Several generations of GeoChips have been developed, which are classified as generic GeoChips since they contain genes involved in basic functional processes and from a variety of microorganisms, such as archaea, bacteria, and fungi. Such arrays are called Pan-GeoChips to distinguish them from specific microbiome chips, which target specific microbial communities, populations, functional processes, or environments. Currently, specific microarrays, such as FungChip, PathoChip and StressChip have been developed, and they are available for microbial community analysis.
FungChip
Fungal chip (FungChip) is mainly designed to detect and characterize fungal communities from different habitats or ecosystems.
StressChip
Microbial community responses to environmental stresses are critical for microbial growth, survival, and adaptation. To fill major gaps in our ability to discern the influence of environmental changes on microbial communities from engineered and natural environments, a functional gene based microarray, termed StressChip has been developed.

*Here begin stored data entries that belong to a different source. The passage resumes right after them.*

/-- 41_modular_multiplier.md R60, whole: the laws of the plain multiplications (commutative, associative, identity 1, 0
annihilates, distributive over each addition) and those of the Montgomery one (the same with identity EPSILON). -/
def Obligations.MultiplicationLaws : Prop :=
  ∀ x y w : Word, x.toNat < fieldModulus → y.toNat < fieldModulus → w.toNat < fieldModulus →
    (∀ M ∈ multiplications ++ [Instr.mulReduceMontgomery],
      (∃ z, Answers (M x y) z ∧ Answers (M y x) z) ∧
      (∃ u v z, Answers (M x y) u ∧ u.toNat < fieldModulus ∧ Answers (M y w) v ∧ v.toNat < fieldModulus ∧
        Answers (M u w) z ∧ Answers (M x v) z) ∧
      Answers (M 0 y) 0 ∧ Answers (M x 0) 0 ∧
      (∀ A ∈ additions, ∃ u p q z, Answers (A y w) u ∧ Answers (M x u) z ∧
        Answers (M x y) p ∧ Answers (M x w) q ∧ Answers (A p q) z)) ∧
    (∀ M ∈ multiplications, Answers (M x 1) x ∧ Answers (M 1 x) x) ∧
    Answers (.mulReduceMontgomery x epsilon) x

/-- 41_modular_multiplier.md R62, whole: into Montgomery form by R2, out of it by 1, products inside it, the form of 1,
and R2 is 2^-64 modulo P. -/
def Obligations.MontgomeryFormIdentities : Prop :=
  2 ^ 64 % fieldModulus = 0x00000000FFFFFFFF ∧ 2 ^ 128 % fieldModulus = 0xFFFFFFFE00000001 ∧
  0xFFFFFFFE00000001 * 2 ^ 64 % fieldModulus = 1 ∧
  Answers (.mulReduceMontgomery 0x00000000FFFFFFFF#64 0x00000000FFFFFFFF#64) 0x00000000FFFFFFFF#64 ∧
  ∀ v w v' w' vw' : Word, v.toNat < fieldModulus → w.toNat < fieldModulus →
    v'.toNat = v.toNat * 2 ^ 64 % fieldModulus → w'.toNat = w.toNat * 2 ^ 64 % fieldModulus →
    vw'.toNat = v.toNat * w.toNat * 2 ^ 64 % fieldModulus →
    Answers (.mulReduceMontgomery v 0xFFFFFFFE00000001#64) v' ∧
    Answers (.mulReduceMontgomery v' 1) v ∧
    Answers (.mulReduceMontgomery v' w') vw'

/-- 70_reset_and_hazards.md R84: on canonical operands the Montgomery product and the plain product are the same word
only when the plain product is 0. -/
def Obligations.MontgomeryIsNotInterchangeable : Prop :=
  ∀ x y : Word, x.toNat < fieldModulus → y.toNat < fieldModulus →
    ∃ m z : Word, Answers (.mul x y) m ∧ Answers (.mulReduceMontgomery x y) z ∧ (z = m ↔ m = 0)

/-! ### The field equality comparator -/

/-- 42_field_equality.md R65: MONTGOMERY_EQUALS takes any two words, answers 1 exactly when they are the same word and 0
otherwise, and changes nothing else. -/
def Obligations.EqualsIsWordEquality : Prop :=
  ∀ (lhs rhs : Word) (s : State),
    selectField (encode (.montgomeryEquals lhs rhs)) = 6#3 ∧
    Op.mnemonic (Instr.op (.montgomeryEquals lhs rhs)) = "montgomery_equals" ∧
    exec (.montgomeryEquals lhs rhs) s =
      .next { s with
        history := s.history ++
          [{ command := .montgomeryEquals lhs rhs, response := if lhs.toNat = rhs.toNat then 1 else 0 }] }

/-- 42_field_equality.md R66: two different words of the same field element are reported unequal; such pairs are one for
each non-canonical word, 2^32 - 1 in all. -/
def Obligations.EqualsDoesNotTolerateP : Prop :=
  (∀ x y : Word, x ≠ y → trueValue x = trueValue y → Answers (.montgomeryEquals x y) 0) ∧
  (∀ x v : Word, x.toNat < v.toNat → trueValue x = trueValue v → fieldModulus ≤ v.toNat) ∧
  (∀ v : Word, fieldModulus ≤ v.toNat → ∃! x : Word, x.toNat < v.toNat ∧ trueValue x = trueValue v) ∧
  2 ^ 64 - fieldModulus = 2 ^ 32 - 1

/-- 42_field_equality.md R67, whole: on canonical operands the comparator decides field equality, and every result of an
arithmetic operation on canonical operands is canonical. -/
def Obligations.EqualsDecidesFieldEquality : Prop :=
  (∀ x y : Word, x.toNat < fieldModulus → y.toNat < fieldModulus →
    (Answers (.montgomeryEquals x y) 1 ↔ trueValue x = trueValue y)) ∧
  (∀ A ∈ additions ++ multiplications ++ [Instr.mulReduceMontgomery], ∀ x y : Word,
    x.toNat < fieldModulus → y.toNat < fieldModulus → ∃ z, Answers (A x y) z ∧ z.toNat < fieldModulus)

/-- 42_field_equality.md R65, its informative formula (93_implementation_defined.md G1): the sign-bit test of a word is 1
exactly on zero. -/
def Obligations.SignBitTestFindsZero : Prop :=
  ∀ t : Word, signBitZeroTest t = if t = 0 then 1 else 0

/-- 70_reset_and_hazards.md R83: a host that canonicalises two words before comparing them learns whether they denote the
same field element. -/
def Obligations.CanonicaliseThenCompare : Prop :=
  ∀ v w : Word,
    (canonicalise v).toNat < fieldModulus ∧ trueValue (canonicalise v) = trueValue v ∧
    Answers (.montgomeryEquals (canonicalise v) (canonicalise w)) (if trueValue v = trueValue w then 1 else 0)

/-! ### Results of all operations -/

/-- 10_state.md R13, whole: the result invariant on canonical operands. -/
def Obligations.ResultsDenoteFieldValues : Prop :=
  radixInverse = 18446744065119617025 ∧ radixInverse * 2 ^ 64 % fieldModulus = 1 ∧
  ∀ x y : Word, x.toNat < fieldModulus → y.toNat < fieldModulus →
    (∀ A ∈ additions, ∃ z, Answers (A x y) z ∧ trueValue z = (trueValue x + trueValue y) % fieldModulus) ∧
    (∀ M ∈ multiplications, ∃ z, Answers (M x y) z ∧ trueValue z = (trueValue x * trueValue y) % fieldModulus) ∧
    (∃ z, Answers (.mulReduceMontgomery x y) z ∧
      trueValue z = (trueValue x * trueValue y * radixInverse) % fieldModulus)

/-- 10_state.md R24, the column of what the rules of the spec give: the regime of each result on operands in the domain. -/
def Obligations.ResultRegimes : Prop :=
  ∀ i : Instr, inDomain i = true → ∃ z : Word, Answers i z ∧
    (if i.op = .montgomeryEquals then z = 0 ∨ z = 1 else z.toNat < fieldModulus)

/-! ### Invariants, order, reset, host -/

/-- 60_exceptions.md R71, 10_state.md R13 and R24, 70_reset_and_hazards.md R87: a step from any state in which every
observed transaction keeps the contract gives such a state. The invariant's other part, that the count of draws is the
number of observed transactions outside their domain, is no rule of the spec: the count is the model's choice (log entry
2, DESIGN CHOICE). -/
def Obligations.StepKeepsContract : Prop :=
  ∀ s t : State, s.inv = true → step s = .next t → t.inv = true

/-- The invariant holds at reset (10_state.md R22: nothing to observe; the empty lists and the zero are the model's
choice, log entries 1 and 2). -/
def Obligations.ResetMeetsContract : Prop :=
  State.reset.inv = true ∧ State.reset.history = [] ∧ State.reset.pending = [] ∧ commandOrder State.reset = []

/-- 20_memory.md R28, R30: a step neither loses nor reorders nor repeats a command: the words answered so far followed by
the words still to be answered stay the same list, and a step at a presented command answers exactly one. -/
def Obligations.ResponsesInCommandOrder : Prop :=
  ∀ s t : State, step s = .next t →
    commandOrder t = commandOrder s ∧ (s.pending ≠ [] → t.history.length = s.history.length + 1)

/-- 70_reset_and_hazards.md R82: two commands one right after the other are each answered as if alone. -/
def Obligations.BackToBackCommandsHaveNoHazard : Prop :=
  ∀ (i j : Instr) (s : State) (rest : List CommandWord), inDomain i = true → inDomain j = true →
    s.pending = encode i :: encode j :: rest →
    ∃ (zi zj : Word) (t : State), Answers i zi ∧ Answers j zj ∧ step s = .next t ∧
      step t = .next
        { pending := rest
          history := s.history ++ [{ command := i, response := zi }, { command := j, response := zj }]
          draws := s.draws }

/-- 70_reset_and_hazards.md R80: after reset is asserted the commands in flight get no response, and the first command
presented is answered exactly as any other. That what was observed stays observed, and that the count of
draws stays, are the model's choice (log entry 5, DESIGN CHOICE). -/
def Obligations.ResetIsNotObservable : Prop :=
  ∀ (i : Instr) (s : State), inDomain i = true →
    s.assertReset.pending = [] ∧
    ∃ z : Word, Answers i z ∧
      step (s.assertReset.present (encode i)) =
        .next { pending := [], history := s.history ++ [{ command := i, response := z }], draws := s.draws }

/-- 30_encoding.md R41: a well-formed line stands for one command with its own operation, literals standing for
themselves and names for the responses bound to them, and running it at a unit with nothing else to answer binds its
name, if it has one, to the response. Where R41 is silent the statement rests on the model's choice (log entry 7, DESIGN
CHOICE): which constant expressions there are beside R41's own `P-1` (sums and differences, read from the left), that of
an expression only the final value must lie in [0, 2^64), that a later binding stands in front of an earlier one of the
same name and hides it, and that a session presents one line at a time and waits for its response. -/
def Obligations.AssemblerLineIsOneCommand : Prop :=
  ∀ (h : Session) (l : AsmLine), l.wellFormed (h.names.map Prod.fst) = true → h.unit.pending = [] →
    ∃ (x y z : Word) (t : State),
      resolveLine h.names l = .ok (l.op.command x y) ∧
      (∀ e, l.x = .const e → (x.toNat : Int) = e.value) ∧ (∀ e, l.y = .const e → (y.toNat : Int) = e.value) ∧
      (∀ n, l.x = .named n → h.names.lookup n = some x) ∧ (∀ n, l.y = .named n → h.names.lookup n = some y) ∧
      t.pending = [] ∧ t.history = h.unit.history ++ [{ command := l.op.command x y, response := z }] ∧
      runLine h l = .ok
        { unit := t, names := match l.bind with | some n => (n, z) :: h.names | none => h.names }
end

The StressChip contains a total of 22,855 probes covering 79,628 coding sequences from 46 key functional genes involved in microbial responses to environmental stresses, such as temperature, osmolarity, oxidative status, nutrient limitation, and general stress response, which are derived from 46 key 985 bacterial, 76 archaeal, and 59 eukaryotic species/strains. The StressChip provides a new tool for accessing microbial community functional structure and responses to environmental changes (Zhou et al., 2013, Environmental Science and Technology).
PathoChip
A pathogen chip (PathoChip) is designed to assess pathogenic properties of diverse microbial communities in their environments and constructed with key virulence genes related to major virulence factors, such as adherence, colonization, motility, invasion, toxin, immune evasion and iron uptake. The Pathogen contains a total of 3,715 probes from 13 virulence factors, covering 7,417 coding sequences from 1,397 microbial species (2,336 strains), providing a useful tool to identify virulence genes in microbial populations, examine the dynamics of virulence genes in response to environmental perturbations and determine the pathogenic potential of microbial communities (Lee et al., the ISME Journal).